I will try to rework that according to your given specification below.

Thanks!

Thanks René. I have mainly questions about synchronisation of the start sequence of all apps / nodes.

Can you confirm the following flow when there is no data node in the cluster:

1. when no data node in the application:

   1. no opensearch starts
   2. the start hook gets deferred endlessly

2. when a data node joins - through large deployment relations:

   1. we become aware of it through the fleet_apps object
   2. we then start the leader unit of the main orchestrator
   3. which then notifies the large deployment relations
   4. the leader unit of the data cluster starts too
   5. start flow of the rest of the fleet resumes as usual

[reneradoi]

Hey @juditnovak! Thanks for the comment. I agree, these are not just "minor tweaks" or code adjustments. Sometimes this can get lost when being deeply invested into a topic.

Could we provide at least a base description of the logic? I.e. documentation within the code as done before (CA rotation).

[...]

If at least we could hold on to the earlier objective, that each PR would add 2 unittest to the testsuite... (I volunteer to add them if no other way.)

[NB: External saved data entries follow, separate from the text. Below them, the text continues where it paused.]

-- ==== Sys2Proof/Proofs/MillSums.lean ====
section
/-! Compute descriptors whose input is poisoned or refused (R82), and the statement about integer sums. -/

namespace Sys2Proof.Machine

/-! ## What a compute descriptor changes before its end -/

/-- Between two states only the accumulator of Mill `u` differs of what a compute descriptor reports on. -/
structure State.LinesOnly (s t : State) (u : MillRef) : Prop where
  mill : ∃ acc, t.mill u = { s.mill u with acc := acc }
  hand : t.hand ⟨u.die, u.slot, u.idx⟩ = s.hand ⟨u.die, u.slot, u.idx⟩
  err : (t.hamlet (millSlot u)).err = (s.hamlet (millSlot u)).err

section
variable {s t : State} {u : MillRef}

theorem State.LinesOnly.of_hamlets (h : t.hamlets = s.hamlets) : s.LinesOnly t u := by
  have hhamlet (m : HamletRef) : t.hamlet m = s.hamlet m := congrArg (fun l : Tab Hamlet => l.get {} _) h
  refine ⟨⟨(s.mill u).acc, ?_⟩, ?_, ?_⟩
  · unfold State.mill
    rw [hhamlet]
  · unfold State.hand
    rw [hhamlet]
  · rw [hhamlet]

theorem State.LinesOnly.setLines (h : s.LinesOnly t u) (acc : Tab AccLine) (n : Nat) :
    s.LinesOnly { t.setMill u { t.mill u with acc := acc } with freeCtr := n } u := by
  obtain ⟨a, ha⟩ := h.mill
  refine ⟨⟨acc, (State.mill_setMill t u _).trans (by rw [ha])⟩, (State.hand_setMill t u _ _).trans h.hand, ?_⟩
  exact (State.setMill_hamlet_err t u _ _).trans h.err

theorem State.LinesOnly.nothing {tile : Word32} (h : s.LinesOnly t u) : s.millReports t u tile id [] := by
  obtain ⟨a, ha⟩ := h.mill
  exact State.millReports_nothing (by rw [ha]) (by rw [ha]) h.hand

end

/-! ## Free lines -/

section
variable (s : State) (u : MillRef) (d : Vec) (tag : AccTag) (l : List SlotIn) (refused : Bool)

/-- A ring whose contents are free keeps its place in its hamlet. -/
theorem State.padWrite_hamlets (m : HamletRef) (off : Nat) (b : List Byte) : (s.padWrite m off b false).hamlets = s.hamlets := by
  unfold State.padWrite State.storeMem
  split
  · rfl
  · obtain ⟨q, hq⟩ := s.store_sram (isSram_sramAddr m off) (b.take (padBytes - off))
    rw [hq]

theorem State.freeRing_hamlets (r : RingRef) : (s.freeRing r).hamlets = s.hamlets := State.padWrite_hamlets ..

/-- The state in which input that ends inside a slot has left its ring free (R107, R128). -/
def State.inputFreed : State :=
  if rowsEnd d l || refused then s else
    (match s.ringAt (millSlot u) (fieldOf d 64 13) with
    | .job r => s.freeRing r
    | _ => s)

theorem State.inputFreed_hamlets : (s.inputFreed u d l refused).hamlets = s.hamlets := by
  unfold State.inputFreed
  split
  · rfl
  · split
    · exact State.freeRing_hamlets ..
    · rfl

I've added a comment explaining the workflow at where it starts, and also added a few unit tests to document the changed behaviour. Hope this is fine for you.

[skourta]

Nice work @reneradoi . I tested the workflow and it follows exactly what @Mehdi-Bendriss described. I have a couple of notes:

1. Once the main cluster manager node is up and running we add a failover node. The failover node status is set to "waiting" with the requesting lock message. This is misleading as it is actually blocked waiting for data nodes to join and the main cluster manager to be initialized.
2. When you deploy the data nodes they go in an active state/idle state with no message. This is also misleading as they are waiting to be integrated with the cluster manager. I think we should change the state and add a message clarifying what is happening.

[reneradoi]

Nice work @reneradoi . I tested the workflow and it follows exactly what @Mehdi-Bendriss described. I have a couple of notes:

1. Once the main cluster manager node is up and running we add a failover node. The failover node status is set to "waiting" with the requesting lock message. This is misleading as it is actually blocked waiting for data nodes to join and the main cluster manager to be initialized.
2. When you deploy the data nodes they go in an active state/idle state with no message. This is also misleading as they are waiting to be integrated with the cluster manager. I think we should change the state and add a message clarifying what is happening.

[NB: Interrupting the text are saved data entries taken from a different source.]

/-- A fill that leaves zeros. -/
theorem Hamlet.filled_zero (x : Hamlet) :
    x.filled (0, false) = { x with
      rings := {}, bells := {}, waitLimit := 0x00100000, ringStall := 0, err := {}, fence := .filled
      aliveBefore := (x.tallies.get {} 0).alive
      tallies := x.tallies.set 0 { x.tallies.get {} 0 with
        source := 4, alg := 1, value := 0, nonzero := false, alive := (x.tallies.get {} 0).alive + 786432 } } := by
  rw [Hamlet.filled, Tally.scrubbed, padWords, sourceScrub]

theorem exec_scrubFill (hfence : (s.hamlet m).fence = .raised) (stuck : List (Nat × Byte)) :
    exec (.scrubFill m stuck) s = .next ((s.addDefects (sramAddr m 0) padBytes stuck).fillHamlet m) :=
  if_pos hfence

theorem State.hamlet_fillHamlet (s : State) (m : HamletRef) :
    (s.fillHamlet m).hamlet m =
      (s.hamlet m).filled ((s.fillRegion (sramAddr m 0) padBytes).readback (sramAddr m 0) padBytes) := State.hamlet_modHamlet ..

/-- A hamlet whose readback met a byte that is not zero fails the check. -/
theorem Hamlet.filled_nonzero (x : Hamlet) {d : Word64 × Bool} (h : d.2 = true) :
    ((x.filled d).tallies.get {} 0).nonzero = true ∧ (x.filled d).scrubOk = false := by
  have hunit : (x.filled d).tallies.get {} 0 = (x.tallies.get {} 0).scrubbed d padBytes := Tab.get_set_same ..
  rw [Hamlet.scrubOk, hunit]
  simp [Tally.scrubbed, h]

end

/-! ## The end of a job (R355) -/

section
variable {s : State} {n : Nat} {j : Job}

/-- The last scrub of a job ends it and sends its notice; before that nothing changes. -/
theorem State.settleJob_ending {why : JobEnd} (hjob : s.jobs.find n = some j) (hending : j.state = .ending why) :
    s.settleJob n =
      if j.scrubbed then
        (s.modJob n fun x => { x with state := why.final }).notifyHousehold j.household 0xf001 (BitVec.ofNat 64 (n + why.code * 2 ^ 16))
      else s := by
  simp only [State.settleJob, hjob, hending]

/-- A job that is settled is still there with its granules. -/
theorem State.settleJob_granules (hjob : s.jobs.find n = some j) : ((s.settleJob n).jobs.find n).map (·.granules) = some j.granules := by
  simp only [State.settleJob, hjob]
  split
  · split
    · exact congrArg (Option.map (·.granules)) (State.find_modJob s _ hjob)
    · rw [hjob, Option.map_some]
  · rw [hjob, Option.map_some]

theorem State.modJob_frame (s : State) (n : Nat) (f : Job → Job) : s.modJob n f = { s with jobs := (s.modJob n f).jobs } := by
  unfold State.modJob
  split <;> rfl

theorem State.settleJob_frame (s : State) (n : Nat) :
    s.settleJob n = { s with jobs := (s.settleJob n).jobs, noticeQ := (s.settleJob n).noticeQ } := by
  unfold State.settleJob
  split
  · rfl
  · split
    · split
      · rw [State.notifyHousehold, State.notify, State.modJob_frame]
      · rfl
    · rfl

Hey @skourta thank you for your review! It's good that you deployed it and especially watched the status and messages!

The currently expected status and messages are documented in the integration test here:

        apps_full_statuses={
            MAIN_APP: {"blocked": [PClusterNoDataNode]},
            FAILOVER_APP: {"blocked": [PClusterNoRelation]},
            DATA_APP: {"blocked": [PClusterNoRelation]},
        },
        units_full_statuses={
            MAIN_APP: {"units": {"blocked": [PClusterNoDataNode]}},
            FAILOVER_APP: {"units": {"active": []}},
            DATA_APP: {"units": {"active": []}},
        }

The blocking of data and failover applications are shown on the app status (this was discussed with @Mehdi-Bendriss earlier). This status persists until the applications are related to another with the peer-cluster-relation. Having the same message on unit status would be redundant, from my point of view.